I mean if you just look at Navi 10, it’s 40CUs @ 251mm^2. Meanwhile Navi12 (40CUs but w/ HBM 2) comes in at ~210mm^2, so removing all the memory controllers, i/o and central command processor, you get 40CUs withe the ROPs, RBEs etc at 140mm^2. So a 5nm shrink (x1.84) should put that to around 80mm^2, the same size as a zen 3 chiplet. This obviously ignores RDNA2 and RDNA3 and the ‘infinity cache’ taking up more transistors ofc, but I think it’s not an unreasonable assumption that we could see some sort of desktop processor with 8 cores and 40CUs for desktop gaming.
It is certainly a very exciting time, with lots of possibilities for future APUs to move to many configurations, including CPU+GPU+HBM chiplets as you describe. There are talks of some exciting things happening with Zen 4’s I/O die, though I wouldn’t go as far as saying it’s going to have HBM.
In regards to a “console-like” APU with 40 CU IGP, the main limitation is indeed memory bandwidth. This is the main reason AMD hasn’t bothered to upgrade IGP much with current platforms [Renoir and Cezanne]; ROI just isn’t there when a Vega 7 is still memory bandwidth limited on standard DDR4. DDR5 might change this; notice that RDNA2-powered APUs will finally be arriving with it.
The idea of an HBM-powered APU is certainly on AMD’s radar; it will be a question of the target audience for such a “high-end” APU and ultimately profitability for them to justify bringing such a product to market.
Well it doesn’t necessarily HAVE to be a HBM chiplet APU so to speak (although that would be pretty cool), but AMD can use gddr or lpddr for more bandwidth in future. Case in point here: the Subor Z+, which had a custom apu for the chinese market with 4 cores/8 threads of zen and 24 Vega CUs on a 256-bit 8GB gddr5 interface. Alternatively, a 256-bit LPPDR5 6400Mhz memory system would achieve comparable bandwidth to the series S, but bloating the i/o die size dedicated to PHY’s. However I would be remiss not to mention large caches as a away to make up for bandwidth. Although this would certainly bloat die sizes further, it can massively reduce the need for bandwidth. TSMC 7N does you about 100mm^2 for 128MB of slower game/infinity cache at 1.6TB/s. One pretty smart way to circumvent that die bloat would be to fab the cache on an older node and just 3D stack it on top of the die. This only makes sense since 5nm only gets a 1.35x cache shrinkage and you’d also have to find a way to deal with the heat generation that using 3d stacking with microbumps presents. While you can deal with microbumps using wire bonding as an alternative, i’ve yet to see any company produce this for high volume manufacturing in a major product so far, then again I think I read on digitimes that Google and AMD are gonna be the first users of TSMCs InFo or SoIC stacking tech, along with apple’s M2 or M3, soooo…. .Just goes to show there’s plenty of options, for working around bandwidth, I just hope the costs are low and the price is right.

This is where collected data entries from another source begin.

theorem spyCore_kept {s0 s : State} {a0 a1} (h : Kept s0 s) : Kept s0 (spyCore a0 a1 s) := by
  unfold spyCore
  repeat' first
    | with_reducible assumption
    | (intro hx; clear_value x)
    | intro _
    | with_reducible apply spyEnd_kept
    | with_reducible apply spyFree_kept
    | with_reducible apply spyErrSil_kept
    | split
    | (with_reducible refine Kept.upd ?_ ?_; rotate_left; exact rfl)
    | ((fail_if_no_progress extract_lets +onlyGivenNames x); first
        | refine Kept.cut (t := x) ?_ ?_
        | refine Kept.cut (t := x.2) ?_ ?_
        | refine Kept.cut (t := x.2.2) ?_ ?_
        | (have hs : Sil := x; clear hs; unfold x)
        | (have hs : State → State := x; clear hs; unfold x)
        | (have hs : Nat → State → State := x; clear hs; unfold x)
        | clear_value x)

theorem spyHang_kept {s0 s : State} {a0} (h : Kept s0 s) : Kept s0 (spyHang a0 s) := by
  unfold spyHang
  repeat' first
    | with_reducible assumption
    | (intro hx; clear_value x)
    | with_reducible apply spyErr_kept
    | with_reducible apply regErr_kept
    | with_reducible apply hubErr_kept
    | with_reducible apply spyErrSil_kept
    | split
    | ((fail_if_no_progress extract_lets +onlyGivenNames x); first
        | refine Kept.cut (t := x) ?_ ?_
        | refine Kept.cut (t := x.2) ?_ ?_
        | refine Kept.cut (t := x.2.2) ?_ ?_
        | (have hs : Sil := x; clear hs; unfold x)
        | (have hs : State → State := x; clear hs; unfold x)
        | (have hs : Nat → State → State := x; clear hs; unfold x)
        | clear_value x)

theorem execDebugAccessComplete_kept {s0 s : State} {a0} (h : Kept s0 s) :
    ∃ u, execDebugAccessComplete a0 s = .next u ∧ Kept s0 u := by
  unfold execDebugAccessComplete done
  refine ⟨_, rfl, ?_⟩
  repeat' first
    | with_reducible assumption
    | with_reducible apply spyHang_kept
    | with_reducible apply spyReg_kept
    | with_reducible apply spyMem_kept
    | with_reducible apply spySil_kept
    | with_reducible apply spyCore_kept
    | with_reducible apply spyErrSil_kept
    | split

end Sys2Proof.Machine
end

Separate cache from the die has actually already been done with Intel’s older Iris parts, eDRAM is a great technology for it. The main problem is price. You can get more out of a wafer that you can sell with separate dies instead of a single APU, especially when you’re packaging extra cache with it. There’s no point in making a high end APU when you can instead make 2 separate products that have a higher ASP and lower overall cost.
Yeah, it was just a theory about cache and you do have a point on costs. I never said it would be necessarily cheap, but it’d certainly be cool. In fact Xe-HPC already does this in a way with the ‘Rambo Cache,’ a bunch of slices of SRAM fabbed on intel’s 10ESF node (same as Alder Lake). I still think the idea of a 40CU GPU chiplet could deffo be a thing. It could easily be paired with an 8 core CPU chiplet for APUs or ganged together with another 40CU chiplet for a gaming GPU. Besides AMD could prob charge $600 for an 8 core/ 40CU combo and easily make decent profit margins whilst stealing intel’s and Nvidia’s marketshare. Though they better act quick, it’s not much of a secret that Nvidia are gonna bring arm+RTX to the PC space eventually. So we’ll have to wait and see I guess.
”respectful” should be “respectable”